Sin embargo, no tuvo el respaldo necesario y prácticamente el proyecto se convirtió en una obsesión personal que parecía no tener asidero ni destino favorables. Ello, aunado a los recuerdos y reflexiones permanentes hizo de él un hombre callado a quien le gustaba la soledad y cada día se parecía más a su padre.

Adrián Alegre había regresado de Lima llevando la plata para la familia y para los campesinos que habían depositado la confianza en él y su hijo para llevar lo que les quedaba de ganado a rematarlo antes que la peste los consumiera.

Luego se había refugiado en su Chimpi querido, donde nuevamente el alcohol había hecho presa de él. Cada cierto tiempo aparecía en el pueblo más delgado y desaliñado; raras veces llegaba hasta la casa de las hermanas Cordero a pedir algo; pero cuando pasaron los meses y no llegaba, las preocupaciones comenzaron.

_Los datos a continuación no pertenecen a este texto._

-- ==== Sys2Proof/Machine/Cluster.lean ====
section
/-! DEFINITION. Cluster.lean: messages and receives (R235, R236), phasers (R237 to R240), tile tasks (R243 to R247), and the wait
table (R248, R249). What the cluster unit and the core edges do is in ClusterEvents.lean. -/

namespace Sys2Proof.Machine

/-- Misuse of a cluster instruction (R241). -/
def cluMisuse (bad : Bool) (reason : Nat) : Ex Unit := check (!bad) .ill (BitVec.ofNat 64 (2 ^ 61 + reason))

/-- The order of a W (R253): earlier loads, cluster stores, atomics and messages have been performed. -/
def orderW (s : State) : Ex Unit := if s.loadsOut || s.gate || s.cluStoresOut || s.queueOut then .error (.stall s) else .ok ()

/-! ## MAPP and MRECV -/

/-- The cores of a 16-bit mask, ascending. -/
def maskCores (m : Nat) : List Nat := (List.range 16).filter (fun i => m.testBit i)

/-- MAPP (R235): it waits for the context's queued stores to its own scratchpad (R328, log 58); the copies leave together; the answers gather in the phase, accepted cores in [15:0], refused ones in [31:16], and
the instruction waits until every named core has answered. -/
def execMapp (o : Ops) (s : State) : Out := s.settle (do
  let w := s.lo o.b
  let mask := fld w 15 0
  let tag := fld w 19 16
  let n := fld w 23 20
  match s.me.phase with
  | .part _ x =>
    if x % 2 ^ 16 ||| x / 2 ^ 16 = mask then .ok (s.put o.c (BitVec.ofNat 64 x)) else .error (.wait 4 tag s)
  | _ => do
    check88 s [dst o.c, src o.b o.epb]
    numTag s o.b.toNat
    cluMisuse (tag == 0 || tag == 15) 1
    cluMisuse (n == 0 || decide (8 < n)) 2
    cluMisuse (fld w 63 24 != 0) 3
    check (decide (n ≤ 4) || o.a.toNat % 8 == 0) .win (BitVec.ofNat 64 o.a.toNat)
    check88 s [src o.a o.epa n]
    dataTags s ((List.range n).map (o.a.toNat + ·))
    match (maskCores mask).find? (fun c => (s.coreAt (s.clu * 16 + c)).lid != s.me.lid) with
    | some c => .error (.trap .part (BitVec.ofNat 64 (s.clu * 16 + c)))
    | none =>
      if mask = 0 then .ok (s.put o.c 0)
      else if s.streamBusy s.cur || s.queueOut then .error (.stall s)
      else
        let regs := (s.win o.a n).map (·.1)
        let t := (maskCores mask).foldl (fun (t : State) c => t.send s.cur (.packet {
          from_ := s.cur, fire := s.me.fire, to_ := s.clu * 16 + c, tag := tag, msg := true, regs := regs, reply := some s.nextId })) s
        .error (.wait 4 tag (t.setPhase (.part s.nextId 0))))

/-- MRECV (R236). -/
def execMrecv (o : Ops) (s : State) : Out := s.settle (do
  check88 s [dst o.c, dst o.a 8, src o.b o.epb]
  numTag s o.b.toNat
  if 2 ≤ s.me.recvs.length then .error (.wait 6 0 s)
  else
    let hdr := s.me.ix o.c.toNat
    let pay := s.me.ix o.a.toNat
    .ok (s.updMe (fun c => { (c.markEmpty (hdr :: (List.range 8).map (pay + ·))) with
      recvs := c.recvs ++ [{ hdr := hdr, pay := pay, mask := fld (s.lo o.b) 15 0 }] })))

/-! ## Phasers -/

/-- The phaser a register names (R239, R241). -/
def phaserNo (v : Word) : Ex Nat := do
  cluMisuse (decide (63 < v.toNat)) 4
  .ok v.toNat

/-- The membership a phaser instruction needs (R241): reason 5 without one, reason 6 for a mode that is not among those. -/
def memberOf (s : State) (n : Nat) (modes : List Nat) : Ex Member :=
  match (s.phaser s.clu n).member s.cur with
  | none => do cluMisuse true 5; .ok default
  | some m => do cluMisuse (!modes.contains m.mode) 6; .ok m

/-- PHREG (R239). The wait for the cluster unit's answer is not a blocked wait (R240). -/
def execPhreg (o : Ops) (s : State) : Out := s.settle (do
  let (p, w) ← arg2 o s
  let n ← phaserNo p
  cluMisuse (fld w 1 0 == 0 || decide (8 ≤ fld w 5 2) || fld w 63 7 != 0) 8
  ask s (.ok (s.send s.cur (.phaser 0 n w))) (fun a => .ok (s.put o.d (a.data.setWidth 64))))

/-- PHDROP (R239). -/
def execPhdrop (o : Ops) (s : State) : Out := s.settle (do
  let p ← arg1 o s
  let n ← phaserNo p
  ask s (.ok (s.send s.cur (.phaser 1 n 0))) (fun a => .ok (s.put o.d (a.data.setWidth 64))))

/-- The wait of PHWAIT for member m of phaser n (R239): the value written and the member waited. -/
def phaserWait (o : Ops) (s : State) (n : Nat) (m : Member) : Ex State :=
  let p := s.phaser s.clu n
  if !m.completed then .error (.wait 1 n s)
  else
    let f (x : Member) : Member :=
      if x.mode = 2 then { x with mark := p.phase, completed := false } else { x with waited := true }
    let q : Phaser := { p with members := p.members.map (fun x => if x.g = s.cur then f x else x) }
    let t := s.updClu s.clu (fun u => { u with phasers := u.phasers.put n q })
    .ok (t.put o.d (if m.mode = 2 then p.last else m.val))

/-- The signal of PHSIG and PHADV (R239): part 1 of the phase is the wait of a signal held one ahead, part 2 the wait of PHADV;
`after` is what follows the signal, given the phase signalled. -/
def phaserSignal (s : State) (n : Nat) (v : Word) (kind : Nat) (after : State → Word → Ex State) : Ex State :=
  let held := (s.phaser s.clu n).held.any (fun h => h.1 == s.cur)
  let mark := (((s.phaser s.clu n).member s.cur).map (·.mark)).getD 0
  match s.me.phase with
  | .part 1 _ => if held then .error (.wait kind n s) else after s (mark.setWidth 64)
  | .part _ _ => after s (mark.setWidth 64)
  | .done a => if bitAt a.data 64 then .error (.wait kind n (s.setPhase (.part 1 0))) else after s (a.data.setWidth 64)
  | .sent _ => .error (.stall s)
  | .idle => do
    orderW s
    settleStores s false
    .error (.stall ((s.send s.cur (.phaser 2 n v)).setPhase (.sent s.nextId)))

/-- PHSIG (R238, R239). -/
def execPhsig (o : Ops) (s : State) : Out := s.settle (do
  let (p, v) ← arg2 o s
  let n ← phaserNo p
  let _ ← memberOf s n [1, 3]
  phaserSignal s n v 2 (fun t ph => .ok (t.put o.d ph)))

/-- PHWAIT (R239, R253). -/
def execPhwait (o : Ops) (s : State) : Out := s.settle (do
  let p ← arg1 o s
  let n ← phaserNo p
  let m ← memberOf s n [2, 3]
  cluMisuse (m.mode == 3 && m.waited) 7
  orderW s
  phaserWait o s n m)

/-- PHADV (R239): one blocked wait for both. -/
def execPhadv (o : Ops) (s : State) : Out := s.settle (do
  let (p, v) ← arg2 o s
  let n ← phaserNo p
  let _ ← memberOf s n [3]
  phaserSignal s n v 1 (fun t _ =>
    let t := t.setPhase (.part 2 0)
    match (t.phaser t.clu n).member t.cur with
    | some m => phaserWait o t n m
    | none => .error (.wait 1 n t)))

/-! ## Tile tasks -/

/-- The fields of a task record (R243). -/
def recNat (bs : List Byte) (at_ n : Nat) : Nat := leVal ((bs.drop at_).take n)
/-- Descriptor d of a task record: 0 A, 1 B, 2 D. -/
def recDesc (bs : List Byte) (d : Nat) : Quad := BitVec.ofNat 128 (recNat bs (16 * d) 16)
def recInt (bs : List Byte) : Bool := recNat bs 48 1 % 2 == 1
def recSteps (bs : List Byte) : Nat := recNat bs 49 1
def recBump (bs : List Byte) : Nat := recNat bs 52 4
def recId (bs : List Byte) : Nat := recNat bs 56 2 % 1024
/-- The valid dependences. -/
def recDeps (bs : List Byte) : List Nat := [58, 60].filterMap (fun k =>
  let x := recNat bs k 2
  if 0x8000 ≤ x then some (x % 1024) else none)

/-- Tile A or B of a step: OFF advanced by whole bumps (R243). -/
def stepTile (bs : List Byte) (d step : Nat) : Tile :=
  let t := tileOf d (recDesc bs d)
  if d = 2 then t else { t with off := t.off + step * recBump bs }

/-- A tile as an operand, with the bank formats of its home now; the engine may be any of the cluster. -/
def taskOpnd (s : State) (cl : Nat) (t : Tile) (u : TUse) : Opnd := (t, (s.coreAt (t.home (cl * 16))).bfmt.toList, u)

/-- The first reason of R184 for a descriptor of any step: reason and descriptor. A tile of a step that starts past the scratchpad has no bank
whose format could be checked, and only its K extent is compared; it is BOUND when the task is dispatched. -/
def taskReason (s : State) (cl : Nat) (bs : List Byte) : Option (Nat × Nat) :=
  let inside (d i : Nat) : Bool := let t := stepTile bs d i; t.spc == 1 || decide (t.off < 2 ^ 19)
  let steps := List.range (max 1 (recSteps bs))
  let one (d : Nat) (u : TUse) : Option (Nat × Nat) := (if d = 2 then [0] else steps.filter (inside d)).findSome? (fun i =>
    let o := taskOpnd s cl (stepTile bs d i) u
    (tileReason o.1 o.2.1 o.2.2).map (fun r => (r, d)))
  let pair : Option (Nat × Nat) := steps.findSome? (fun i =>
    let a := taskOpnd s cl (stepTile bs 0 i) .mul
    let b := taskOpnd s cl (stepTile bs 1 i) .mul
    if !(inside 0 i && inside 1 i) then (if a.1.kx ≠ b.1.kx then some (4, 0) else none) else
    match pairAll a b with
    | none => some (3, 0)
    | some int => if a.1.kx ≠ b.1.kx ∨ int ≠ some (recInt bs) then some (4, 0) else none)
  (((one 0 .mul).orElse (fun _ => one 1 .mul)).orElse (fun _ => one 2 .drain)).orElse (fun _ => pair)

/-- Reason 10 of R244, with its descriptor. -/
def recordBad (bs : List Byte) : Option Nat :=
  if recNat bs 48 1 / 2 ≠ 0 ∨ recSteps bs = 0 ∨ recNat bs 50 2 ≠ 0 ∨ recNat bs 62 2 ≠ 0 ∨ 1024 ≤ recNat bs 56 2 ∨
     1024 ≤ recNat bs 58 2 % 0x8000 ∨ 1024 ≤ recNat bs 60 2 % 0x8000 ∨ (recDeps bs).contains (recId bs) then some 0
  else (List.range 3).find? (fun d => !(tileOf d (recDesc bs d)).rem)

/-- A task that is not complete. -/
def Task.open_ (t : Task) : Bool := match t.st with | .pending | .running _ => true | _ => false

/-- The task a launch means by an ID: the one enqueued last. -/
def Cluster.task (u : Cluster) (lid : Word) (id : Nat) : Option Task := (u.tasks.filter (fun t => t.lid == lid && t.id == id)).getLast?

/-- The status of TQPUT for a record (R244), the first that applies in the order of its table. -/
def tqStatus (s : State) (bs : List Byte) : Nat :=
  let u := s.cluAt s.clu
  if 256 ≤ (u.tasks.filter Task.open_).length then 1
  else if u.tasks.any (fun t => t.lid == s.me.lid && t.id == recId bs && t.open_) then 2
  else match taskReason s s.clu bs with
    | some (r, d) => 3 + r * 256 + d * 65536
    | none => match recordBad bs with
      | some d => 3 + 10 * 256 + d * 65536
      | none => 0

/-- Enqueues a task: the done bit of its ID is cleared (R244). -/
def State.enqueueTask (s : State) (bs : List Byte) : State :=
  let t : Task := {
    key := s.nextId, g := s.cur, fire := s.me.fire, lid := s.me.lid, pid := s.me.pid.toNat, id := recId bs, deps := recDeps bs, bytes := bs }
  { s.updClu s.clu (fun u => { u with
      tasks := u.tasks.filter (fun x => !(x.lid == t.lid && x.id == t.id && x.joined)) ++ [t] }) with nextId := s.nextId + 1 }

/-- TQPUT (R244). -/
def execTqput (o : Ops) (s : State) : Out := s.settle (do
  check88 s [dst o.d, src o.b o.epb 2]
  capTag s o.b
  let c := s.capAt o.b
  let a := c.cur
  capPerm s c a [pRD]
  capSpace c a [0, 1]
  capBound c a 64
  check (a.toNat % 16 == 0) .align a
  let use (bs : List Byte) : Ex State :=
    let st := tqStatus s bs
    .ok ((if st = 0 then s.enqueueTask bs else s).put o.d (BitVec.ofNat 64 st))
  let order : Ex Unit := do
    orderW s
    settleStores s false
  if s.isOwn c.spc a then do
    order
    ownCheck s a 64 false
    use (ownRead s a 64)
  else
    let req : Ex State := do
      order
      .ok (s.issueLoad .load c.spc [{ part := 0, va := a, n := 64 }] [] (.answer 64))
    rpc s 6 0 req (fun x => match x.fault with
      | some f => .error (.trap f.cause f.val)
      | none => use x.bytes))

/-- Joins tasks (R247): releases their locks, ORs their flags into FCS, and reports the failure of the earliest failed one. -/
def State.joinTasks (s : State) (ts : List Task) : State × Option RFault :=
  let fl : Flags := ts.foldl (fun x t => x ||| t.flags) 0
  let t := ts.foldl (fun (s : State) t => s.unlock t.key) s
  let keys := ts.map (·.key)
  ((t.updClu s.clu (fun u => { u with tasks := u.tasks.map (fun t => if keys.contains t.key then { t with joined := true } else t) })).updMe
    (fun c => { c with fcs := c.fcs ||| (fl.setWidth 64 <<< 4) }),
   ts.findSome? (fun t => match t.st with | .failed f => some f | _ => none))

/-- The tasks of a context's firing that no context has joined. -/
def State.myTasks (s : State) : List Task :=
  (s.cluAt s.clu).tasks.filter (fun t => t.g == s.cur && t.fire == s.me.fire && !t.joined)

/-- Joins complete tasks and writes a number, or reports. -/
def joinAndWrite (o : Ops) (s : State) (ts : List Task) (n : Nat) : Ex State :=
  match s.joinTasks ts with
  | (t, some f) => .error (.report f.cause f.val t)
  | (t, none) => .ok (t.put o.d (BitVec.ofNat 64 n))

/-- TQWAIT (R247). -/
def execTqwait (o : Ops) (s : State) : Out := s.settle (do
  let v ← arg1 o s
  orderW s
  match (s.cluAt s.clu).task s.me.lid (fld v 9 0) with
  | none => .error (.wait 5 0 s)
  | some t => if t.open_ then .error (.wait 5 0 s) else joinAndWrite o s (if t.joined then [] else [t]) 0)

/-- TQWAIT.ALL (R247). -/
def execTqwaitAll (o : Ops) (s : State) : Out := s.settle (do
  check88 s [dst o.d]
  orderW s
  if s.myTasks.any Task.open_ then .error (.wait 5 0 s) else joinAndWrite o s s.myTasks s.myTasks.length)

/-! ## The wait table -/

/-- The wait-table entry of context g (R248). -/
def State.waitEntry (s : State) (g : Nat) : Word :=
  match (if (s.ctxAt g).waits then (s.ctxAt g).wait else none) with
  | none => 0
  | some w => BitVec.ofNat 64 (1 + w.kind * 2 + w.obj % 64 * 16 + w.since % 2 ^ 48 * 2 ^ 16)

/-- WAITT.READ (R249). -/
def execWaittRead (o : Ops) (s : State) : Out := s.settle (do
  let v ← arg1 o s
  .ok (s.put o.d (s.waitEntry (s.clu * 64 + fld v 5 0))))

/-- WAITT.ARM (R249). -/
def execWaittArm (o : Ops) (s : State) : Out := s.settle (do
  let v ← arg1 o s
  if s.isSupervisor s.cid then
    .ok ((s.updClu s.clu (fun u => { u with monLimit := fld v 39 0 })).put o.d (BitVec.ofNat 64 (s.cluAt s.clu).monLimit))
  else .ok (s.put o.d (BitVec.allOnes 64)))

end Sys2Proof.Machine
end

                        Fueron a buscarlo una y otra vez, organizaron grupos para tratar de hallarlo en los caseríos y distritos cercanos, pero no hubo novedades de él. Parecía que la tierra lo hubiese devorado y con mucha pena luego de ciento treinta y un días cesaron la búsqueda, le perdonaron sus deudas y lo lloraron por dos noches, mientras velaban su ropa sobre una mesa, como si de un pitscaqui se tratara. Sin embargo, años después regresaría para ajusticiar a “el Chilca”.

                        Desiderio explotó en llanto cuando la noticia de la muerte de su padre le llegó una tarde de abril, mientras se escondía en un monte lejano; era un dolor desgarrador contrario a lo que tantas veces había creído que sentiría cuando le dieran la noticia. Sin embargo, a inicios del año 70 cuando regresó a Pampas, ya Adrián Alegre tenía varios meses desde su retorno, pero siempre yendo y viniendo, desapareciendo y estando, como una sombra.

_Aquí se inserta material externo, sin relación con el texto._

-- ==== Sys2Proof/Machine/ClusterEvents.lean ====
section
/-! DEFINITION. ClusterEvents.lean: packets at the core edges (R52, R63, R234), spawns (R70), neighbour writes (R105), heartbeat and
wait timeouts (R58, R59), receives (R236), phaser requests (R238, R239), tile tasks (R245, R246), hang detection (R250), the flag
union (R141) and cluster reset (R251). -/

namespace Sys2Proof.Machine

/-! ## Packets (R52, R63, R234) -/

/-- The routed input that a tag fills (R52). -/
def Core.routedInput (k : Core) (tag : Nat) : Option Fifo :=
  k.actors.findSome? (fun e => (e.2.used.find? (fun f => decide (f.1 < 4) && f.2.bind == 2 && f.2.tag == tag)).map (·.2))

/-- Number of slots and base of the inbox ring (R233). -/
def Core.ildSlots (k : Core) : Nat := fld k.ild 29 20
def Core.ildBase (k : Core) : Nat := fld k.ild 18 0
/-- Offset of an inbox slot (R234). -/
def Core.slotAt (k : Core) (n : Nat) : Nat := k.ildBase + 144 * n

/-- A free slot of the inbox ring whose bytes are not locked (R234). -/
def Core.freeSlot (k : Core) : Option Nat :=
  (List.range k.ildSlots).find? (fun n => !k.inbox.any (·.1 == n) && (k.lockedAt (k.slotAt n) 144).isNone)

/-- Where a packet can be delivered now. -/
inductive Landing | fifo (f : Fifo) | slot (n : Nat) | no
  deriving DecidableEq, Repr, Inhabited

/-- Delivery at the edge of a core (R63, R234). -/
def Core.landing (k : Core) (p : Packet) : Landing :=
  if !k.tagsEn.getLsbD p.tag then .no
  else match k.routedInput p.tag with
    | some f => if (k.rings.get {} f.ring).occ < f.cap then .fifo f else .no
    | none => if p.msg then (match k.freeSlot with | some n => .slot n | none => .no) else .no

/-- The payload of a packet as bytes. -/
def Packet.payload (p : Packet) : List Byte := p.bytes ++ p.regs.flatMap (fun q => leBytes 16 q.toNat)

/-- Bytes cut or padded with zero to a length (R234). -/
def fitBytes (n : Nat) (bs : List Byte) : List Byte := bs.take n ++ List.replicate (n - bs.length) 0

/-- The 144 bytes of an inbox slot (R234). -/
def slotBytes (p : Packet) (serial : Nat) : List Byte :=
  leBytes 4 (p.from_ / 4 + p.from_ % 4 * 2 ^ 11 + p.tag * 2 ^ 16 + p.regs.length * 2 ^ 20) ++ leBytes 4 serial ++ leBytes 8 0 ++
  fitBytes 128 p.payload

/-- Sets the event bits of a core's contexts (R60) and tells the hang monitor that a message was accepted or taken (R250). -/
def State.coreEvent (s : State) (cid : Nat) : State :=
  ((List.range 4).foldl (fun s i => s.updCtx (4 * cid + i) (fun c => { c with event := true })) s).updClu (cid / 16) (fun u => { u with hang := 0 })
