/-- DEVICE_STORE_ACK (R265): the acknowledgement of a DEVICE store or .NR atomic; a merged packet acknowledges each constituent (R270),
which is refused with the address it used (R290), in reply order to every core (R257); the part for a fenced core stays (R58). -/
def execDeviceStoreAck (id : Nat) (s : State) : Out :=
  match s.msg id with
  | some m =>
    let posted : Bool := match m.body with
      | .acc a => a.kind.stores && a.space == 2
      | .atom a => a.nr && a.space == 2
      | _ => false
    match posted && !m.unperformed && m.path.isNone, m.body with
    | true, .atom a =>
      let all := m.issuers
      let shut (e : Issuer) : Bool := (s.coreAt (e.g / 4)).fenced
      let open_ := all.filter (fun e => !shut e)
      if open_.isEmpty || open_.any (fun e => s.replyDue m (e.g / 4)) then .next s
      else
        let t := open_.foldl (fun t e => t.refuseDev (m.refusal.map (fun f => { f with val := e.va })) e) s
        .next (match all.filter shut with | [] => t.gone id | e :: rest => t.updMsg id (fun x => x.leftFor a e rest))
    | true, _ => if s.behindReply m then .next s else .next ((s.gone id).refuseDev m.refusal { g := m.g, fire := m.fire })
    | false, _ => .next s
  | none => .next s

/-- DRAM_SCRUB (R288): it corrects what is correctable, with no visible effect; a line that is not correctable is met as a fault of the turn
(`Physical.line`). -/
def execDramScrub (_die : Nat) (s : State) : Out := .next s

end Sys2Proof.Machine
end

Así que, Desiderio estaba y continuó con su nuevo proyecto prácticamente solo. Se levantaba a las cuatro de la mañana cuando los gallos aun dormían, tomaba una taza de café de cebada que él mismo se preparaba en el fogón siempre encendido con carbones perpetuos, y partía montando un viejo mulo sobreviviente de la peste, rumbo a las alturas en busca de alguna veta de mineral que le diera sentido económico a su retorno a su terruño.

De regreso, por las tardes, pasaba por la vieja casa familiar donde las hermanas de la mamá Emilia lo atendían lo mejor que podían, aunque se notaba ya el paso de los años y la pobreza en que se iba sumiendo esa casa que, desde la muerte de la matriarca, había ido cediendo poco a poco al desgaste inmisericorde de los años.

Las puertas estaban apolilladas, los ratones se paseaban a vista y paciencia y sin temor por el polvoriento suelo que cada vez se limpiaba en lapsos de tiempo más largos, y las calaminas estaban a punto de caerse sobre la cabeza de las ya ancianas tías abuelas.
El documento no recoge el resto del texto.